Causal Self-Attention in Decoders (GPT)

Decoder self-attention adds a causal mask: token i may only attend to tokens j <= i. This ensures autoregressive generation — the model cannot "see the future".

Python

class CausalSelfAttention(nn.Module):
    """Unidirectional (causal) self-attention — decoder style."""

    def __init__(self, d_model: int, d_k: int, max_len: int = 2048):
        super().__init__()
        self.d_k = d_k
        self.W_Q = nn.Linear(d_model, d_k, bias=False)
        self.W_K = nn.Linear(d_model, d_k, bias=False)
        self.W_V = nn.Linear(d_model, d_k, bias=False)

        # Pre-compute a causal mask (upper-triangular, above diagonal)
        mask = torch.triu(torch.ones(max_len, max_len, dtype=torch.bool), diagonal=1)
        self.register_buffer("causal_mask", mask)
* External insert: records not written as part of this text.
theorem wit_Conversions :
    (∃ s : State, s.adcOwns kern 0 = false) ∧
    (∃ s : State, s.adcOwns kern 1 = true ∧ s.adcLead 1 ≠ 1) ∧
    (∃ s : State, s.adcOwns kern 0 = true ∧ s.adcLead 0 = 0 ∧ s.get Fld.ADC_CORE_STATUS_STATE 0 = adBusy) ∧
    (∃ s : State, s.adcOwns kern 0 = true ∧ s.adcLead 0 = 0 ∧ s.get Fld.ADC_CORE_STATUS_STATE 0 = adIdle ∧
      s.get Fld.ADC_SEQ_LEN_LEN 0 ≠ 0) ∧
    (∃ s : State, s.get Fld.ADC_CORE_CFG_TRIG 0 = (2 : Fin 4).val + 1 ∧ s.get Fld.ADC_CORE_CFG_EDGE 0 = 0 ∧ s.adcLead 0 = 0 ∧
      s.get Fld.ADC_CORE_STATUS_STATE 0 = adIdle ∧ s.get Fld.ADC_SEQ_LEN_LEN 0 ≠ 0) ∧
    (∃ s : State, s.get Fld.ADC_CORE_CFG_TRIG 0 ≠ (3 : Fin 4).val + 1) ∧
    (∃ s : State, s.get Fld.ADC_CORE_STATUS_STATE 0 = adBusy ∧ (s.adcOf 0).seq.getD (s.adcOf 0).ent (0, 1) = (3, 2) ∧
      s.flag Fld.ADC_CORE_CFG_DMA 0 = false ∧ (s.adcOf 0).fifo.length = 63 ∧ s.flag Fld.ADC_CORE_CFG_INTLV 0 = false ∧
      2 ≤ (s.adcOf 0).rep + 1 ∧ (s.adcOf 0).seq.length ≤ (s.adcOf 0).ent + 1) ∧
    (∃ s : State, s.get Fld.ADC_CORE_STATUS_STATE 0 = adDrain ∧ (s.adcOf 0).fifo.length = 64) ∧
    (∃ s : State, s.get Fld.ADC_CORE_STATUS_STATE 0 = adDrain ∧ s.flag Fld.ADC_CORE_CFG_INTLV 0 = true ∧ (s.adcOf 0).enHeld = true) ∧
    (∃ raw : Nat, raw = 65535 ∧ raw < 65536) ∧
    (∃ (s : State) (i : Int × Nat), (s.adcOf 0).ins.getD (s.adcOf 0).ent (0, 65536) = i ∧ i = (-3, 7) ∧ (s.adcOf 0).odd = true) ∧
    (∃ s : State, s.adcOwns kern 0 = true ∧ s.get Fld.ADC_CORE_STATUS_STATE 0 = adOff) ∧
    (∃ v : Word, v.toNat = 4095 ∧ v.toNat < 4096) ∧ (∃ v : Word, v.toNat = 4096 ∧ 4096 ≤ v.toNat) ∧
    (∃ s : State, (s.adcOf 0).fifo = []) ∧ (∃ s : State, (s.adcOf 0).fifo = [(7, 8)]) ∧
    (∃ s : State, s.legOwner kern 1 = false) ∧ ∃ s : State, s.legOwner kern 1 = true ∧ 1 ∈ s.lsnOfLeg 1 ∧ (s.lsnOf 1).pend ≠ [] :=
  ⟨⟨base, by decide⟩, ⟨sar 1 adIdle {} [(Fld.ADC_CORE_CFG_INTLV, 0, 1)], by decide⟩, ⟨sar 0 adBusy {} [], by decide⟩,
    ⟨sar 0 adIdle {} [(Fld.ADC_SEQ_LEN_LEN, 0, 1)], by decide⟩,
    ⟨sar 0 adIdle {} [(Fld.ADC_SEQ_LEN_LEN, 0, 1), (Fld.ADC_CORE_CFG_TRIG, 0, 3)], by decide⟩, ⟨base, by decide⟩,
    ⟨sar 0 adBusy { seq := [(3, 2)], rep := 1, fifo := List.replicate 63 (1, 2) } [], by decide⟩,
    ⟨sar 0 adDrain { fifo := List.replicate 64 (1, 2) } [], by decide⟩,
    ⟨sar 0 adDrain { enHeld := true } [(Fld.ADC_CORE_CFG_INTLV, 0, 1)], by decide⟩, ⟨65535, by decide⟩,
    ⟨sar 0 adBusy { ins := [(-3, 7)], odd := true } [], (-3, 7), by decide⟩, ⟨sar 0 adOff {} [], by decide⟩,
    ⟨4095, by decide⟩, ⟨4096, by decide⟩, ⟨base, by decide⟩, ⟨sar 0 adIdle { fifo := [(7, 8)] } [], by decide⟩,
    ⟨base, by decide⟩, { leg dpAdmitted {} [(Fld.LSN_CFG_EN, 1, 1), (Fld.LSN_CFG_LEG, 1, 1)] with lsn := [(1, { pend := [5] })] }, by decide +kernel⟩

/-- Comparator 0 with a record in a state. -/
def cmpr (st : Nat) (v : Cmp) (l : List (Fld × Nat × Nat)) : State :=
  { recd 0x0063 0 ((Fld.CMP_STATUS_STATE, 0, st) :: l) with cmp := [(0, v)] }

theorem wit_Comparators :
    (∃ s : State, s.cmpRuns 0 = false) ∧ (∃ s : State, s.cmpRuns 0 = true ∧ (s.cmpOf 0).held = false) ∧
    (∃ (s : State) (pos dac half : Nat), s.get Fld.CMP_CFG_NEGSEL 0 = 0 ∧ s.get Fld.CMP_TEST_TIE 0 = 0 ∧ s.get Fld.CMP_TEST_SWAP 0 = 0 ∧
      dac = s.cmpDacAt 0 5 * 1800000 ∧ half = hystHalf (s.get Fld.CMP_CFG_HYST 0) * 4194304 ∧ pos = 902500 ∧ dac + half = 4194304 * pos) ∧
    (∃ s : State, (s.cmpOf 0).held = true) ∧ (∃ s : State, (s.cmpOf 0).edgeAt = none) ∧
    (∃ s : State, (s.cmpOf 0).edgeAt = some 3 ∧ 65 < 3 + 63 * (s.get Fld.CMP_CFG_FILT 0 - 1)) ∧
    (∃ s : State, (s.cmpOf 0).edgeAt = some 3 ∧ (s.cmpOf 0).held = false ∧ (s.cmpOf 0).quiet = false ∧
      3 + 63 * (s.get Fld.CMP_CFG_FILT 0 - 1) ≤ 66 ∧
      edgeSel (s.get Fld.CMP_ROUTE_CAPEDGE 0) (s.flag Fld.CMP_STATUS_OUT 0) = true ∧
      edgeSel (s.get Fld.CMP_ROUTE_IRQEDGE 0) (s.flag Fld.CMP_STATUS_OUT 0) = true) ∧
    (∃ s : State, (s.cmpOf 0).quiet = true ∧ s.get Fld.CMP_TEST_TIE 0 = 0 ∧ s.get Fld.CMP_TEST_SWAP 0 = 0 ∧ s.cmpState 0 = cpTest ∧
      (s.cmpOf 0).on = true) ∧
    (∃ s : State, (s.cmpOf 0).quiet = true ∧ s.get Fld.CMP_TEST_TIE 0 ≠ 0) ∧
    (∃ s : State, s.get Fld.CMP_RAMP_RAMPSRC 0 ≠ 63 ∧ s.cmpRuns 0 = true ∧ s.rampSource 0 5 = true) ∧
    (∃ s : State, s.get Fld.CMP_RAMP_RAMPSRC 0 ≠ 63 ∧ s.cmpRuns 0 = true ∧ s.rampSource 0 5 = false) ∧
    (∃ s : State, s.get Fld.CMP_RAMP_RAMPSRC 0 = 63 ∧ (s.cmpOf 0).rampAt = none ∧ s.cmpOwns kern 0 = true) ∧
    (∃ s : State, s.cmpOwns host 0 = false) ∧ (∃ v : Word, v.toNat = 1023 ∧ v.toNat < 1024) ∧ (∃ v : Word, v.toNat = 1024 ∧ 1024 ≤ v.toNat) ∧
    (∃ s : State, s.cmpOwns kern 0 = true ∧ (s.cmpOf 0).on = false ∧ s.get Fld.CMP_TEST_TIE 0 = 0 ∧ s.get Fld.CMP_TEST_SWAP 0 = 0) ∧
    (∃ s : State, s.cmpOwns kern 0 = true ∧ (s.cmpOf 0).on = true ∧ s.cmpRuns 0 = true ∧ beforeCycle s.tb 134 = true) ∧
    ∃ (s : State) (v : Word), s.cmpOwns kern 0 = true ∧ v.toNat = 7 ∧ v.toNat < 8 ∧ v ≠ 0#32 :=
  ⟨⟨cmpr cpOff {} [], by decide⟩, ⟨cmpr cpRun {} [], by decide⟩,
    ⟨cmpr cpRun { oldDac := some 512 } [(Fld.CMP_CFG_HYST, 0, 1)], 902500, _, _, by decide, by decide, by decide, rfl, rfl, by decide,
      by decide +kernel⟩,
    ⟨cmpr cpRun { held := true } [], by decide⟩, ⟨cmpr cpRun {} [], by decide⟩,
    ⟨cmpr cpRun { edgeAt := some 3 } [(Fld.CMP_CFG_FILT, 0, 2)], by decide⟩,
    ⟨cmpr cpRun { edgeAt := some 3 } [(Fld.CMP_ROUTE_CAPEDGE, 0, 3), (Fld.CMP_ROUTE_IRQEDGE, 0, 2), (Fld.CMP_CFG_FILT, 0, 2)], by decide⟩,
    ⟨cmpr cpTest { quiet := true, on := true } [], by decide⟩, ⟨cmpr cpTest { quiet := true } [(Fld.CMP_TEST_TIE, 0, 1)], by decide⟩,
    ⟨{ cmpr cpRun {} [(Fld.CMP_RAMP_RAMPSRC, 0, 34)] with aux := [(2, { drv := true })] }, by decide⟩,
    ⟨cmpr cpRun {} [(Fld.CMP_RAMP_RAMPSRC, 0, 34)], by decide⟩, ⟨cmpr cpRun {} [(Fld.CMP_RAMP_RAMPSRC, 0, 63)], by decide⟩,
    ⟨base, by decide⟩, ⟨1023, by decide⟩, ⟨1024, by decide⟩, ⟨cmpr cpOff {} [], by decide⟩,
    ⟨cmpr cpRun { on := true } [], by decide, by decide, by decide, beforeCycle_of_far (by decide)⟩, cmpr cpRun {} [], 7, by decide⟩

/-- Every function is on in mode 0; core 0 owns them all and has armed. -/
def funs (typ inst : Nat) (l : List (Fld × Nat × Nat)) : State :=
  { recd typ inst ((Fld.SYS_CORE_ARM_ARM0, 0, 1) :: l) with mode := { base.mode with mapFn := [2 ^ 72 - 1] } }

/-- Grid-tie instance 0 with a record in a state, on converter 0 and tracker 0, which tracks; its RECON is a second and its
CLOSE_MS a millisecond. -/
def grid (st : Nat) (v : Grd) (l : List (Fld × Nat × Nat)) : State :=
  { funs 0x0070 0 ([(Fld.GRD_STATUS_STATE, 0, st), (Fld.ANG_STATE_STATE, 0, tkTrack), (Fld.GRD_RECON_RECON, 0, 1),
      (Fld.GRD_RECON_CLOSE_MS, 0, 1), (Fld.GRD_VBAND_VNMIN, 0, 900), (Fld.GRD_VBAND_VNMAX, 0, 1100)] ++ l) with grd := [(0, v)] }

theorem wit_GridStart :
    (∃ s : State, s.hasRec 0x0070 0 = false) ∧ (∃ s : State, s.hasRec 0x0070 0 = true ∧ s.fnOwns task (fnGrid 0) true = false) ∧
    (∃ s : State, s.fnOn (fnGrid 0) = false) ∧
    (∃ s : State, s.hasRec 0x0070 0 = true ∧ s.fnOwns kern (fnGrid 0) true = true ∧ s.fnOn (fnGrid 0) = true ∧
      s.armed (s.fnOwner (fnGrid 0)) = true ∧ s.gridSt 0 = gdOff) ∧
    (∃ s : State, s.gridSt 0 = gdWait) ∧ (∃ s : State, gdTiedState (s.gridSt 0) = true ∧ s.cnvState (s.get Fld.GRD_CFG_CONV 0) = cvRun) ∧
    (∃ s : State, s.gridSt 0 = gdTripped) ∧
    (∃ (s : State) (t : Nat), s.gridSt 0 = gdWait ∧ (s.grdOf 0).bandSince = some 3 ∧
      s.trkState (s.get Fld.GRD_CFG_TRACKER 0) = tkTrack ∧ s.flag Fld.GRD_CFG_TOKREQ 0 = false ∧
      t = 3 + s.get Fld.GRD_RECON_RECON 0 * ftuSec ∧ s.flag Fld.GRD_CFG_AUTORECON 0 = true ∧ s.get Fld.GRD_STATUS_TOKEN 0 ≠ 2) ∧
    (∃ (s : State) (t : Nat), s.gridSt 0 = gdWait ∧ (s.grdOf 0).bandSince = some 3 ∧
      s.trkState (s.get Fld.GRD_CFG_TRACKER 0) = tkTrack ∧ s.flag Fld.GRD_CFG_TOKREQ 0 = false ∧
      t = 3 + s.get Fld.GRD_RECON_RECON 0 * ftuSec ∧ (s.grdOf 0).reconnect = true ∧ s.get Fld.GRD_STATUS_TOKEN 0 = 2 ∧
      s.flag Fld.GRD_CFG_TOKEN 0 = true ∧ s.flag Fld.GRD_CFG_ISLEN 0 = true) ∧
    (∃ s : State, s.gridSt 0 = gdWait ∧ (s.grdOf 0).bandSince = some 3 ∧ s.trkState (s.get Fld.GRD_CFG_TRACKER 0) = tkTrack ∧
      s.flag Fld.GRD_CFG_TOKREQ 0 = false ∧ s.hasRec 0x0070 0 = true ∧ s.fnOwns kern (fnGrid 0) true = true ∧
      s.get Fld.GRD_STATUS_TOKEN 0 ≠ 2) ∧
    (∃ s : State, s.gridSt 0 = gdTripped ∧ s.hasRec 0x0070 0 = true ∧ s.fnOwns kern (fnGrid 0) true = true) ∧
    (∃ (s : State) (t : Nat), s.gridSt 0 = gdWait ∧ (s.grdOf 0).bandSince = some 3 ∧
      s.trkState (s.get Fld.GRD_CFG_TRACKER 0) = tkTrack ∧ s.get Fld.GRD_STATUS_TOKEN 0 = 1 ∧
      t + 1 = 3 + s.get Fld.GRD_RECON_RECON 0 * ftuSec) ∧
    (∃ s : State, s.gridSt 0 = gdWait ∧ (s.grdOf 0).bandSince = none) ∧
    (∃ s : State, s.flag Fld.GRD_CFG_TOKREQ 0 = true ∧ s.get Fld.GRD_STATUS_TOKEN 0 ≠ 1) ∧
    (∃ s : State, s.flag Fld.GRD_CFG_AUTORECON 0 = false ∧ (s.grdOf 0).reconnect = false) ∧
    (∃ (s : State) (t : Nat), s.gridSt 0 = gdClosing ∧ (s.grdOf 0).cpinSince = some 3 ∧
      t + 1 = 3 + s.get Fld.GRD_RECON_CLOSE_MS 0 * ftuMs) ∧
    (∃ s : State, s.gridSt 0 = gdClosing ∧ (s.grdOf 0).cpinSince = some 3 ∧ (s.grdOf 0).vExc.isSome = true) ∧
    ∃ (s : State) (t : Nat), s.gridSt 0 = gdClosing ∧ (s.grdOf 0).cpinSince = some 3 ∧
      t = 3 + s.get Fld.GRD_RECON_CLOSE_MS 0 * ftuMs ∧ (s.grdOf 0).vExc = none ∧ (s.grdOf 0).fExc = none ∧ s.cnvState 0 = cvOff ∧
      s.rank1 0 = false ∧ s.rank2 0 = false :=
  ⟨⟨base, by decide⟩, ⟨grid gdOff {} [], by decide⟩, ⟨base, by decide⟩, ⟨grid gdOff {} [], by decide +kernel⟩, ⟨grid gdWait {} [], by decide⟩,
    ⟨grid gdTied {} [(Fld.EDG_CNV_STATUS_STATE, 0, cvRun)], by decide⟩, ⟨grid gdTripped {} [], by decide⟩,
    ⟨grid gdWait { bandSince := some 3 } [(Fld.GRD_CFG_AUTORECON, 0, 1)], 20480000003, by decide +kernel⟩,
    ⟨grid gdWait { bandSince := some 3, reconnect := true }
      [(Fld.GRD_STATUS_TOKEN, 0, 2), (Fld.GRD_CFG_TOKEN, 0, 1), (Fld.GRD_CFG_ISLEN, 0, 1)], 20480000003, by decide +kernel⟩,
    ⟨grid gdWait { bandSince := some 3 } [], by decide +kernel⟩, ⟨grid gdTripped {} [], by decide +kernel⟩,
    ⟨grid gdWait { bandSince := some 3 } [(Fld.GRD_STATUS_TOKEN, 0, 1)], 20480000002, by decide +kernel⟩,
    ⟨grid gdWait {} [], by decide⟩, ⟨grid gdWait {} [(Fld.GRD_CFG_TOKREQ, 0, 1)], by decide⟩, ⟨grid gdWait {} [], by decide⟩,
    ⟨grid gdClosing { cpinSince := some 3 } [], 20480002, by decide +kernel⟩,
    ⟨grid gdClosing { cpinSince := some 3, vExc := some 4 } [], by decide⟩, grid gdClosing { cpinSince := some 3 } [], 20480003, by decide +kernel⟩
    def forward(self, x: torch.Tensor):
        B, T, _ = x.shape
        Q = self.W_Q(x)
        K = self.W_K(x)
        V = self.W_V(x)

        scores = torch.matmul(Q, K.transpose(-2, -1)) / math.sqrt(self.d_k)
        scores = scores.masked_fill(self.causal_mask[:T, :T], float('-inf'))

        attn = F.softmax(scores, dim=-1)
        return torch.matmul(attn, V), attn


# Test
causal_sa = CausalSelfAttention(d_model=64, d_k=64)
x = torch.randn(2, 8, 64)
out, attn = causal_sa(x)
print("Output:", out.shape)      # (2, 8, 64)
# Lower-left triangle should have non-zero weights; upper-right should be ~0
print("Attn[0, 0, :]:", attn[0, 0, :].detach())  # Only position 0 is non-zero

Cross-Attention

Cross-attention bridges an encoder and a decoder. The decoder generates queries from its own hidden states, but looks up keys and values from the encoder's output.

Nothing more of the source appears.